Work required: In the records below, find the line that contains "run0 2 (exec_nop__ed 0x19#8), run0" and the line that contains "run0 2 (exec_nop__ed 0x29#8), run0", then retype exactly those two lines and every line between them.

Supplied material Block Start

-- ==== Sys2Proof/Machine/Dispatch.lean ====
section
/-! DEFINITION. One arm for each constructor of `Instr`: a direct call of its meaning. -/

namespace Sys2Proof.Machine
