def edRun1 : List RunCell :=
  [run0 2 (exec_nop__ed 0x10#8), run0 2 (exec_nop__ed 0x11#8), run0 2 (exec_nop__ed 0x12#8),
   run0 2 (exec_nop__ed 0x13#8), run0 2 (exec_nop__ed 0x14#8), run0 2 (exec_nop__ed 0x15#8),
   run0 2 (exec_nop__ed 0x16#8), run0 2 (exec_nop__ed 0x17#8), run0 2 (exec_nop__ed 0x18#8),
   run0 2 (exec_nop__ed 0x19#8), run0 2 (exec_nop__ed 0x1A#8), run0 2 (exec_nop__ed 0x1B#8),
   run0 2 (exec_nop__ed 0x1C#8), run0 2 (exec_nop__ed 0x1D#8), run0 2 (exec_nop__ed 0x1E#8),
   run0 2 (exec_nop__ed 0x1F#8)]

def edRun2 : List RunCell :=
  [run0 2 (exec_nop__ed 0x20#8), run0 2 (exec_nop__ed 0x21#8), run0 2 (exec_nop__ed 0x22#8),
   run0 2 (exec_nop__ed 0x23#8), run0 2 (exec_nop__ed 0x24#8), run0 2 (exec_nop__ed 0x25#8),
   run0 2 (exec_nop__ed 0x26#8), run0 2 (exec_nop__ed 0x27#8), run0 2 (exec_nop__ed 0x28#8),
   run0 2 (exec_nop__ed 0x29#8), run0 2 (exec_nop__ed 0x2A#8), run0 2 (exec_nop__ed 0x2B#8),
   run0 2 (exec_nop__ed 0x2C#8), run0 2 (exec_nop__ed 0x2D#8), run0 2 (exec_nop__ed 0x2E#8),
   run0 2 (exec_nop__ed 0x2F#8)]

def edRun3 : List RunCell :=
  [run0 2 (exec_nop__ed 0x30#8), run0 2 (exec_nop__ed 0x31#8), run0 2 (exec_nop__ed 0x32#8),
   run0 2 (exec_nop__ed 0x33#8), run0 2 (exec_nop__ed 0x34#8), run0 2 (exec_nop__ed 0x35#8),
   run0 2 (exec_nop__ed 0x36#8), run0 2 (exec_nop__ed 0x37#8), run0 2 (exec_nop__ed 0x38#8),
   run0 2 (exec_nop__ed 0x39#8), run0 2 (exec_nop__ed 0x3A#8), run0 2 (exec_nop__ed 0x3B#8),
   run0 2 (exec_nop__ed 0x3C#8), run0 2 (exec_nop__ed 0x3D#8), run0 2 (exec_nop__ed 0x3E#8),
   run0 2 (exec_nop__ed 0x3F#8)]

def edRun4 : List RunCell :=
  [run0 2 exec_in_b__c, run0 2 exec_out__c__b, run0 2 exec_sbc_hl_bc, runW 4 exec_ld__nn__bc,
   run0 2 (exec_neg 0x44#8), run0 2 (exec_retn 0x45#8), run0 2 (exec_im_0 0x46#8),
   run0 2 exec_ld_i_a, run0 2 exec_in_c__c, run0 2 exec_out__c__c, run0 2 exec_adc_hl_bc,
   runW 4 exec_ld_bc__nn, run0 2 (exec_neg 0x4C#8), run0 2 exec_reti, run0 2 (exec_im_0 0x4E#8),
   run0 2 exec_ld_r_a]

def edRun5 : List RunCell :=
  [run0 2 exec_in_d__c, run0 2 exec_out__c__d, run0 2 exec_sbc_hl_de, runW 4 exec_ld__nn__de,
   run0 2 (exec_neg 0x54#8), run0 2 (exec_retn 0x55#8), run0 2 (exec_im_1 0x56#8),
   run0 2 exec_ld_a_i, run0 2 exec_in_e__c, run0 2 exec_out__c__e, run0 2 exec_adc_hl_de,
   runW 4 exec_ld_de__nn, run0 2 (exec_neg 0x5C#8), run0 2 (exec_retn 0x5D#8),
   run0 2 (exec_im_2 0x5E#8), run0 2 exec_ld_a_r]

Supplied material Block End

Result below:
   run0 2 (exec_nop__ed 0x19#8), run0 2 (exec_nop__ed 0x1A#8), run0 2 (exec_nop__ed 0x1B#8),
   run0 2 (exec_nop__ed 0x1C#8), run0 2 (exec_nop__ed 0x1D#8), run0 2 (exec_nop__ed 0x1E#8),
   run0 2 (exec_nop__ed 0x1F#8)]

def edRun2 : List RunCell :=
  [run0 2 (exec_nop__ed 0x20#8), run0 2 (exec_nop__ed 0x21#8), run0 2 (exec_nop__ed 0x22#8),
   run0 2 (exec_nop__ed 0x23#8), run0 2 (exec_nop__ed 0x24#8), run0 2 (exec_nop__ed 0x25#8),
   run0 2 (exec_nop__ed 0x26#8), run0 2 (exec_nop__ed 0x27#8), run0 2 (exec_nop__ed 0x28#8),
   run0 2 (exec_nop__ed 0x29#8), run0 2 (exec_nop__ed 0x2A#8), run0 2 (exec_nop__ed 0x2B#8),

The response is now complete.